## Exercise
Once the line with "s = .next t ∧ Inv t" is found in the entries below, repeat it and each following line exactly, up to and including the line with "speed).bestC) ∈ allPairs ∧". Add no other lines.

## Collected data entries
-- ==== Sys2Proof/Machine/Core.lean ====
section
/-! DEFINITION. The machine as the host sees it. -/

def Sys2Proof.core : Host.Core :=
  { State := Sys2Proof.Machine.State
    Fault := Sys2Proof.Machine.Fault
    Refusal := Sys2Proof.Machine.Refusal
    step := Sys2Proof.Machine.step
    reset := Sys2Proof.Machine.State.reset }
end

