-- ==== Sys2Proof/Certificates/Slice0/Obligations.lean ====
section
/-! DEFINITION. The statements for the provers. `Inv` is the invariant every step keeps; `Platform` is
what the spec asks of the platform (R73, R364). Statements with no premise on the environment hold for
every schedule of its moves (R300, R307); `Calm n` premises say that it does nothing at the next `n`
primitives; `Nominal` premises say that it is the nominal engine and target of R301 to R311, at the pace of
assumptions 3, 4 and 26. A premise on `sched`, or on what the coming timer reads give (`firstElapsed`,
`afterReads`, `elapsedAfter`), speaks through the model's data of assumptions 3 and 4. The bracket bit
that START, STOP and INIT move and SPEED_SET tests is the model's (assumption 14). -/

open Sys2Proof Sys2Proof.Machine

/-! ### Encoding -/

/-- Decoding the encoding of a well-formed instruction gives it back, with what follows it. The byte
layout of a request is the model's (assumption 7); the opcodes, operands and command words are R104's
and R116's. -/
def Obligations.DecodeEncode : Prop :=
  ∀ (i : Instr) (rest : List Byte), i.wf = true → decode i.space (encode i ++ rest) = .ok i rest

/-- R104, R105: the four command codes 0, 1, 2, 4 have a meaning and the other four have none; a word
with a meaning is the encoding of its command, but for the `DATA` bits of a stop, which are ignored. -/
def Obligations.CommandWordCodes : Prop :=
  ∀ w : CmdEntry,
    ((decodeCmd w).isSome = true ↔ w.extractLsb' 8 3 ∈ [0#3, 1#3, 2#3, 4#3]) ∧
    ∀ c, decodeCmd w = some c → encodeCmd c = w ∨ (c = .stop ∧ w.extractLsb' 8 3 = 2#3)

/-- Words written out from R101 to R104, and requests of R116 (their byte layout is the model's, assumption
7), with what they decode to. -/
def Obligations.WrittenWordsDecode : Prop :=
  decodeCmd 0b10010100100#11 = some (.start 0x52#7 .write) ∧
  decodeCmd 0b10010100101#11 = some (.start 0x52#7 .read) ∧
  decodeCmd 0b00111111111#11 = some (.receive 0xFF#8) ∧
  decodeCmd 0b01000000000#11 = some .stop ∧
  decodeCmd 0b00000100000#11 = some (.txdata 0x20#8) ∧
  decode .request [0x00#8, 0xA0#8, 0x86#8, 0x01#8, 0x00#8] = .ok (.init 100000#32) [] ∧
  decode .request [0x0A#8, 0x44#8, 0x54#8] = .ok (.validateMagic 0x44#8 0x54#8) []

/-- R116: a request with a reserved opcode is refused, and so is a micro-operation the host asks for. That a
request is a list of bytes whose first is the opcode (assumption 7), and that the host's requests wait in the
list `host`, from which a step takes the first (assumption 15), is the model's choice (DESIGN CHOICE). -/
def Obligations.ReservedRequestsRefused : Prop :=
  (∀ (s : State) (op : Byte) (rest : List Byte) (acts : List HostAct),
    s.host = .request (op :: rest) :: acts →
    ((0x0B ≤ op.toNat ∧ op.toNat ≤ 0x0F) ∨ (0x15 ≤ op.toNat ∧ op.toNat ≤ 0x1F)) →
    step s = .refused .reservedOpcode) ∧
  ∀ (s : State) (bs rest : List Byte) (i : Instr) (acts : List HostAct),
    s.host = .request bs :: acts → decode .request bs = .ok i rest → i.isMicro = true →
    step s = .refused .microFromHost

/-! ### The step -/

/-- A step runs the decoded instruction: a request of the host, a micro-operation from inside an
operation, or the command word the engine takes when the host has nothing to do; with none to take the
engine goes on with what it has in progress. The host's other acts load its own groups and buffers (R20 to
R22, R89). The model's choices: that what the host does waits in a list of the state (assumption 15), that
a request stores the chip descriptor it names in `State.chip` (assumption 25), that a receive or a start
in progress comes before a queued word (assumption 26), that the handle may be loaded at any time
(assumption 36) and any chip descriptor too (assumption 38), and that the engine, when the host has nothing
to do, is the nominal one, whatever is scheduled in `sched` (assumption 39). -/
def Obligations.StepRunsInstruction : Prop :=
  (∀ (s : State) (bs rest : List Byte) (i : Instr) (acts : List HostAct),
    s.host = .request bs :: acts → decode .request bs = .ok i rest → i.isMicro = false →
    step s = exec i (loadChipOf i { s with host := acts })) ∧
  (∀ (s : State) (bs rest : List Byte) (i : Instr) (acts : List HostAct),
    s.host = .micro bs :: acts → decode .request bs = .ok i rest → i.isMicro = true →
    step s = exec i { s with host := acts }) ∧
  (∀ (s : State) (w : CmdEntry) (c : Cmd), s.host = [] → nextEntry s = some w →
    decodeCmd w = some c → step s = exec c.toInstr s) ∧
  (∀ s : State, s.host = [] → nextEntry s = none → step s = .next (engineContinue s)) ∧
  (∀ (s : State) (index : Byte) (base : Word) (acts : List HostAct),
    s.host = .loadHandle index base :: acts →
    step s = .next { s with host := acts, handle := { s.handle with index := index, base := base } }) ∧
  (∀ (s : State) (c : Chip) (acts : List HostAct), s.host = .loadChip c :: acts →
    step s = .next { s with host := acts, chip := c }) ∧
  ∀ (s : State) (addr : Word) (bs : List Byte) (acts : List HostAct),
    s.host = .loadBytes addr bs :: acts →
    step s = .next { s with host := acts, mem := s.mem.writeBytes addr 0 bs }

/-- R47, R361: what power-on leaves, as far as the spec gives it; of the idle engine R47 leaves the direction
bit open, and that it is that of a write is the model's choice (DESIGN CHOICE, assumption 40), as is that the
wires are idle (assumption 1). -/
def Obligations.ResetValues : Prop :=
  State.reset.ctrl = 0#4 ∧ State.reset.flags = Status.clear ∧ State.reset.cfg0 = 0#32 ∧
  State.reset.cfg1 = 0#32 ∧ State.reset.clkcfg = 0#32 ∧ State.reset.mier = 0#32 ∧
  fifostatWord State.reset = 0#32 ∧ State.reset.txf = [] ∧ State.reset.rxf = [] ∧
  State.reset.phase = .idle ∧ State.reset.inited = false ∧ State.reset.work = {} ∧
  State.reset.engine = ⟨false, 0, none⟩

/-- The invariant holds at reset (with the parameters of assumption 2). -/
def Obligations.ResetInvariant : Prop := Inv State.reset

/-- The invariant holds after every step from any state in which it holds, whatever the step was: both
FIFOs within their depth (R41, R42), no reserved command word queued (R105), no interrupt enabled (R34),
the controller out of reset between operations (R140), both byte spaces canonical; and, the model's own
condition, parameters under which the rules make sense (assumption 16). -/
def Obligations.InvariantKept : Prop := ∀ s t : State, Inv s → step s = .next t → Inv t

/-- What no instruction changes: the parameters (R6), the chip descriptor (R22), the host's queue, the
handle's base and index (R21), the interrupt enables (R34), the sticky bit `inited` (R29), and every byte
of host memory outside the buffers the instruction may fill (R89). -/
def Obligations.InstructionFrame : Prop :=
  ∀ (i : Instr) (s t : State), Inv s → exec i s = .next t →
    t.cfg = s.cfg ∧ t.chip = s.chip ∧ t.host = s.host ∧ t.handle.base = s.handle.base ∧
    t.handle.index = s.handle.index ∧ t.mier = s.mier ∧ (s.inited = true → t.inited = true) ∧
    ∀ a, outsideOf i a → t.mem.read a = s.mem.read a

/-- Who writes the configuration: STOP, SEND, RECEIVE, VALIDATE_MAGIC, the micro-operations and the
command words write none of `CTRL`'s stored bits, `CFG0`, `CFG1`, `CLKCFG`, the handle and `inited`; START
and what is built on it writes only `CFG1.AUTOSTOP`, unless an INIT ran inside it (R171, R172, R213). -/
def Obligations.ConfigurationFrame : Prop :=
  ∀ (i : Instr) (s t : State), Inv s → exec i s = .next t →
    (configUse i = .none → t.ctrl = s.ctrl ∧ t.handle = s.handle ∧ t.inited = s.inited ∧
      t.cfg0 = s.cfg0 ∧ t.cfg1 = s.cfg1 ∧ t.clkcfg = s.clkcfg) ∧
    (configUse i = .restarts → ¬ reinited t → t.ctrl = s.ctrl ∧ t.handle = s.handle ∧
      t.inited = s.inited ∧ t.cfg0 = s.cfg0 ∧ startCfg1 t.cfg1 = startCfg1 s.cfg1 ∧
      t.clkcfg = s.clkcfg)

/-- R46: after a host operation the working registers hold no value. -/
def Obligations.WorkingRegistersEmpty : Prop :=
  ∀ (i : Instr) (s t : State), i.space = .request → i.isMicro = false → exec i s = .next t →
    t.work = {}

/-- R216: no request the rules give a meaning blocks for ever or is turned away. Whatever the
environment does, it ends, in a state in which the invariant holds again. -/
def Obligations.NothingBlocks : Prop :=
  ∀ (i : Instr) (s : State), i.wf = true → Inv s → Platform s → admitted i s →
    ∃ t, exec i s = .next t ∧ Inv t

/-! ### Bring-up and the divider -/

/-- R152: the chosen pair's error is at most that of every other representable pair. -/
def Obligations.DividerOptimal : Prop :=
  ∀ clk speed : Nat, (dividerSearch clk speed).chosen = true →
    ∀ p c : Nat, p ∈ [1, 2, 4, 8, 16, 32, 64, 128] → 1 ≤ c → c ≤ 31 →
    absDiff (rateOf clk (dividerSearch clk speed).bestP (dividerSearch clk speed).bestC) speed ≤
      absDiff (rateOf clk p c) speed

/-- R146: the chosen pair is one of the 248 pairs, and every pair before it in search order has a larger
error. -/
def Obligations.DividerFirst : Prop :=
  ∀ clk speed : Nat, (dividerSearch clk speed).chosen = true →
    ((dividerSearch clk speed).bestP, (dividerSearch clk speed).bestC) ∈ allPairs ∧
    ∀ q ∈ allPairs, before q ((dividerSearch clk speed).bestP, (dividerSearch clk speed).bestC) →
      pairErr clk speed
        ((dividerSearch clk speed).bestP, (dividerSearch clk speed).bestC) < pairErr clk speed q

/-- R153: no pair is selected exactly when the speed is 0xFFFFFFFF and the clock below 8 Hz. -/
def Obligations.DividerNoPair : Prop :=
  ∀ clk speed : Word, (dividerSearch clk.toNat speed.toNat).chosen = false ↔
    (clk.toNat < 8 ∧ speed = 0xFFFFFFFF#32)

## Result for this task
    ∃ t, exec i s = .next t ∧ Inv t

/-! ### Bring-up and the divider -/

/-- R152: the chosen pair's error is at most that of every other representable pair. -/
def Obligations.DividerOptimal : Prop :=
  ∀ clk speed : Nat, (dividerSearch clk speed).chosen = true →
    ∀ p c : Nat, p ∈ [1, 2, 4, 8, 16, 32, 64, 128] → 1 ≤ c → c ≤ 31 →
    absDiff (rateOf clk (dividerSearch clk speed).bestP (dividerSearch clk speed).bestC) speed ≤
      absDiff (rateOf clk p c) speed

/-- R146: the chosen pair is one of the 248 pairs, and every pair before it in search order has a larger
error. -/
def Obligations.DividerFirst : Prop :=
  ∀ clk speed : Nat, (dividerSearch clk speed).chosen = true →
    ((dividerSearch clk speed).bestP, (dividerSearch clk speed).bestC) ∈ allPairs ∧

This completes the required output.